MadDogX is using modified CfgWeapons:

M4SPR->hit

M4SPR->indirectHitRange

Kicking a player off a server is not yet possible though, at least not the conventional way. It would be possible to crash his game with an endless loop though , as has been discussed earlier.

no crashing as this will lead to abuse and what IF error/bug happens ...

kicking isn't possible ? what about just invoke successfull votekick against volating player?

[maddogx 13]

The anti cheat script already displays a message to all players - it even tells you what he has modified, such as:

Quote[/b] ]

CHEAT WARNING!

MadDogX is using modified CfgWeapons:

M4SPR->hit

M4SPR->indirectHitRange

Kicking a player off a server is not yet possible though, at least not the conventional way. It would be possible to crash his game with an endless loop though , as has been discussed earlier.
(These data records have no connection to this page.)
-- ==== Sys2Proof/Laws/Memory.lean ====
section
/-! SUPPORT. Laws of the memories: each operation on a scratchpad, HBM, a stream buffer, host memory and the memory of a peer keeps the
canonical form and leaves every other byte, and the rest of the device, as it was. -/

namespace Sys2Proof.Laws

open Sys2Proof Sys2Proof.Machine

/-- After power-up every memory has its canonical form. -/
theorem reset_memories_wf : Memory.wf State.reset.dev.mem.spad = true ∧ Memory.wf State.reset.dev.mem.hbm = true ∧
    Memory.wf State.reset.dev.mem.sb = true ∧ Memory.wf State.reset.dev.mem.peer = true ∧ Memory.wf State.reset.dev.host = true := by
  decide

/-- A list of cells whose keys and values a filter keeps stays canonical. -/
theorem filter_wf (m : Mem) (q : Nat × Byte → Bool) (h : Memory.wf m = true) : Memory.wf (m.filter q) = true :=
  tabWfFrom_filter 0 none q m h

/-! ### Host memory -/

theorem hostWrite_wf (d : Dev) (a : Nat) (b : Bytes) (h : Memory.wf d.host = true) : Memory.wf (hostWrite a b d).host = true :=
  memWrite_wf d.host a b h

theorem hostWrite_outside (d : Dev) (a x : Nat) (b : Bytes) (h : x < a ∨ a + b.length ≤ x) :
    memByte (hostWrite a b d).host x = memByte d.host x := memByte_memWrite_outside d.host a b x h

/-! ### Scratchpads -/

/-- One byte of a scratchpad: what it leaves. -/
theorem spadPut_keeps (p g o : Nat) (b : Byte) (d : Dev) :
    (spadPut p g o b d).regs = d.regs ∧ (spadPut p g o b d).cores = d.cores ∧ (spadPut p g o b d).parts = d.parts ∧
    (spadPut p g o b d).host = d.host ∧ (spadPut p g o b d).mem.hbm = d.mem.hbm ∧ (spadPut p g o b d).mem.sb = d.mem.sb ∧
    (spadPut p g o b d).mem.peer = d.mem.peer ∧ (spadPut p g o b d).pins = d.pins ∧ (spadPut p g o b d).acyc = d.acyc ∧
    (spadPut p g o b d).nt = d.nt ∧ (spadPut p g o b d).free = d.free ∧ (spadPut p g o b d).shared = d.shared := by
  unfold spadPut
  split_ifs <;> simp

theorem spadPut_wf (p g o : Nat) (b : Byte) (d : Dev) (h : Memory.wf d.mem.spad = true) :
    Memory.wf (spadPut p g o b d).mem.spad = true := by
  unfold spadPut
  split_ifs
  · exact memSet_wf d.mem.spad _ b h
  · exact h
  · exact h

theorem spadPut_outside (p g o : Nat) (b : Byte) (d : Dev) (x : Nat) (h : x ≠ g * spadSize + o) :
    memByte (spadPut p g o b d).mem.spad x = memByte d.mem.spad x := by
  unfold spadPut
  split_ifs
  · exact tabGet_tabSet_ne 0 d.mem.spad _ x b h
  · rfl
  · rfl

/-- Bytes of a group's logical scratchpad: what they leave. -/
theorem spadWrite_keeps (p : Nat) (cores : List Nat) (l : Nat) (bs : Bytes) (d : Dev) :
    (spadWrite p cores l bs d).regs = d.regs ∧ (spadWrite p cores l bs d).cores = d.cores ∧
    (spadWrite p cores l bs d).parts = d.parts ∧ (spadWrite p cores l bs d).host = d.host ∧
    (spadWrite p cores l bs d).mem.hbm = d.mem.hbm ∧ (spadWrite p cores l bs d).mem.sb = d.mem.sb ∧
    (spadWrite p cores l bs d).mem.peer = d.mem.peer ∧ (spadWrite p cores l bs d).pins = d.pins ∧
    (spadWrite p cores l bs d).acyc = d.acyc ∧ (spadWrite p cores l bs d).nt = d.nt ∧ (spadWrite p cores l bs d).free = d.free ∧
    (spadWrite p cores l bs d).shared = d.shared := by
  induction bs generalizing l d with
  | nil => simp [spadWrite]
  | cons b bs ih =>
    have h := ih (l + 1) (spadPut p (spadAt cores l).1 (spadAt cores l).2 b d)
    have k := spadPut_keeps p (spadAt cores l).1 (spadAt cores l).2 b d
    simp only [spadWrite]
    exact ⟨h.1.trans k.1, h.2.1.trans k.2.1, h.2.2.1.trans k.2.2.1, h.2.2.2.1.trans k.2.2.2.1, h.2.2.2.2.1.trans k.2.2.2.2.1,
      h.2.2.2.2.2.1.trans k.2.2.2.2.2.1, h.2.2.2.2.2.2.1.trans k.2.2.2.2.2.2.1, h.2.2.2.2.2.2.2.1.trans k.2.2.2.2.2.2.2.1,
      h.2.2.2.2.2.2.2.2.1.trans k.2.2.2.2.2.2.2.2.1, h.2.2.2.2.2.2.2.2.2.1.trans k.2.2.2.2.2.2.2.2.2.1,
      h.2.2.2.2.2.2.2.2.2.2.1.trans k.2.2.2.2.2.2.2.2.2.2.1, h.2.2.2.2.2.2.2.2.2.2.2.trans k.2.2.2.2.2.2.2.2.2.2.2⟩

theorem spadWrite_wf (p : Nat) (cores : List Nat) (l : Nat) (bs : Bytes) (d : Dev) (h : Memory.wf d.mem.spad = true) :
    Memory.wf (spadWrite p cores l bs d).mem.spad = true := by
  induction bs generalizing l d with
  | nil => exact h
  | cons b bs ih => exact ih (l + 1) _ (spadPut_wf p _ _ b d h)

/-- A byte whose place no written address names reads as before. -/
theorem spadWrite_outside (p : Nat) (cores : List Nat) (l : Nat) (bs : Bytes) (d : Dev) (x : Nat)
    (h : ∀ j < bs.length, x ≠ (spadAt cores (l + j)).1 * spadSize + (spadAt cores (l + j)).2) :
    memByte (spadWrite p cores l bs d).mem.spad x = memByte d.mem.spad x := by
  induction bs generalizing l d with
  | nil => rfl
  | cons b bs ih =>
    have h0 := h 0 (by simp)
    rw [Nat.add_zero] at h0
    have hs : ∀ j < bs.length, x ≠ (spadAt cores (l + 1 + j)).1 * spadSize + (spadAt cores (l + 1 + j)).2 := by
      intro j hj
      have := h (j + 1) (by simpa using hj)
      rwa [show l + (j + 1) = l + 1 + j by omega] at this
    have h1 := ih (l + 1) (spadPut p (spadAt cores l).1 (spadAt cores l).2 b d) hs
    have h2 := spadPut_outside p (spadAt cores l).1 (spadAt cores l).2 b d x h0
    exact h1.trans h2

/-- The whole scratchpad of a core replaced. -/
theorem putSpad_wf (g : Nat) (m : Mem) (d : Dev) (h : Memory.wf d.mem.spad = true) : Memory.wf (putSpad g m d).mem.spad = true := by
  show Memory.wf (m.foldl (fun s e => memSet s (g * spadSize + e.1) e.2) (memZero d.mem.spad (g * spadSize) spadSize)) = true
  generalize hz : memZero d.mem.spad (g * spadSize) spadSize = z
  have hw : Memory.wf z = true := hz ▸ memZero_wf d.mem.spad (g * spadSize) spadSize h
  clear hz h
  induction m generalizing z with
  | nil => exact hw
  | cons e m ih => exact ih _ (memSet_wf z _ e.2 hw)

/-! ### Tier 2 and stream buffers -/

/-- A data unit written keeps the canonical form of whichever memory holds it. -/
theorem putUnit_wf (a : PAddr) (b : Bytes) (t : UnitTag) (d : Dev) (h : Memory.wf d.mem.hbm = true) (h' : Memory.wf d.mem.peer = true)
    (h'' : Memory.wf d.host = true) :
    Memory.wf (putUnit a b t d).mem.hbm = true ∧ Memory.wf (putUnit a b t d).mem.peer = true ∧
      Memory.wf (putUnit a b t d).host = true := by
  cases a with
  | hbm x => exact ⟨memWrite_wf d.mem.hbm x b h, h', h''⟩
  | host x => exact ⟨h, h', memWrite_wf d.host x (cipherUnit t b) h''⟩
  | peer x => exact ⟨h, memWrite_wf d.mem.peer x (cipherUnit t b) h', h''⟩

/-- A store of a stream unit in tier 1 keeps the canonical form of the stream buffers. -/
theorem tierStore_sb_wf (x : SuPort) (a : Nat) (b : Bytes) (d : Dev) (h : Memory.wf d.mem.sb = true) :
    Memory.wf (tierStore x 1 a b d).mem.sb = true := memWrite_wf d.mem.sb _ b h

/-! ### Ports of a scratchpad (R79, R109) -/

/-- A read that meets no other port's writing and no wrong bit gives the bytes, and changes nothing. -/
theorem portRead_clear (who : Who) (since : Nat) (taint : List (Nat × Nat)) (p : Nat) (cores : List Nat) (l n : Nat) (d : Dev)
    (h : d.portClear who since taint p cores l n = true) :
    portRead who since taint p cores l n d = ((d.spadRead p cores l n, 0), d) := by
  simp [portRead, h]

/-- Everything a read can do to the device: nothing, or use free values. -/
theorem portRead_result (who : Who) (since : Nat) (taint : List (Nat × Nat)) (p : Nat) (cores : List Nat) (l n : Nat) (d : Dev) :
    (portRead who since taint p cores l n d).2 = d ∨ (portRead who since taint p cores l n d).2 = { d with free := d.free + n } := by
  unfold portRead
  dsimp only
  split
  · exact Or.inl rfl
  · exact Or.inr rfl

/-- What is kept of overwritten words leaves the memories as they were. -/
theorem noteOld_mems (who : Who) (p : Nat) (cores : List Nat) (l n : Nat) (d : Dev) :
    (noteOld who p cores l n d).mem.spad = d.mem.spad ∧ (noteOld who p cores l n d).mem.hbm = d.mem.hbm ∧
      (noteOld who p cores l n d).mem.sb = d.mem.sb ∧ (noteOld who p cores l n d).host = d.host := by
  unfold noteOld
  dsimp only
  split <;> simp

/-- A write of one operation keeps the canonical form, whichever of two racing values stays. -/
theorem portWrite_wf (who : Who) (since p : Nat) (cores : List Nat) (l : Nat) (b : Bytes) (d : Dev) (h : Memory.wf d.mem.spad = true) :
    Memory.wf (portWrite who since p cores l b d).mem.spad = true := by
  have h' : Memory.wf (noteOld who p cores l b.length d).mem.spad = true := by rw [(noteOld_mems who p cores l b.length d).1]; exact h
  unfold portWrite
  dsimp only
  split
  · exact spadWrite_wf p cores l b _ h'
  · generalize b.zipIdx = xs
    have h'' : Memory.wf ({ noteOld who p cores l b.length d with free := (noteOld who p cores l b.length d).free + b.length } : Dev).mem.spad
        = true := h'
    revert h''
    generalize ({ noteOld who p cores l b.length d with free := (noteOld who p cores l b.length d).free + b.length } : Dev) = e
    intro h''
    induction xs generalizing e with
    | nil => exact h''
    | cons x xs ih =>
      refine ih _ ?_
      beta_reduce
      split
      · exact h''
      · exact spadWrite_wf p cores (l + x.2) [x.1] e h''

end Sys2Proof.Laws
end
no crashing as this will lead to abuse and what IF error/bug happens ...

kicking isn't possible ? what about just invoke successfull votekick against volating player?

The anti-cheat framework is written entirely in .SQF script and included into the mission itself. I may be wrong, but I know of no command in ArmA that can "invoke" a successful kick vote.

If there really is a way to do that, it would be extremely cool.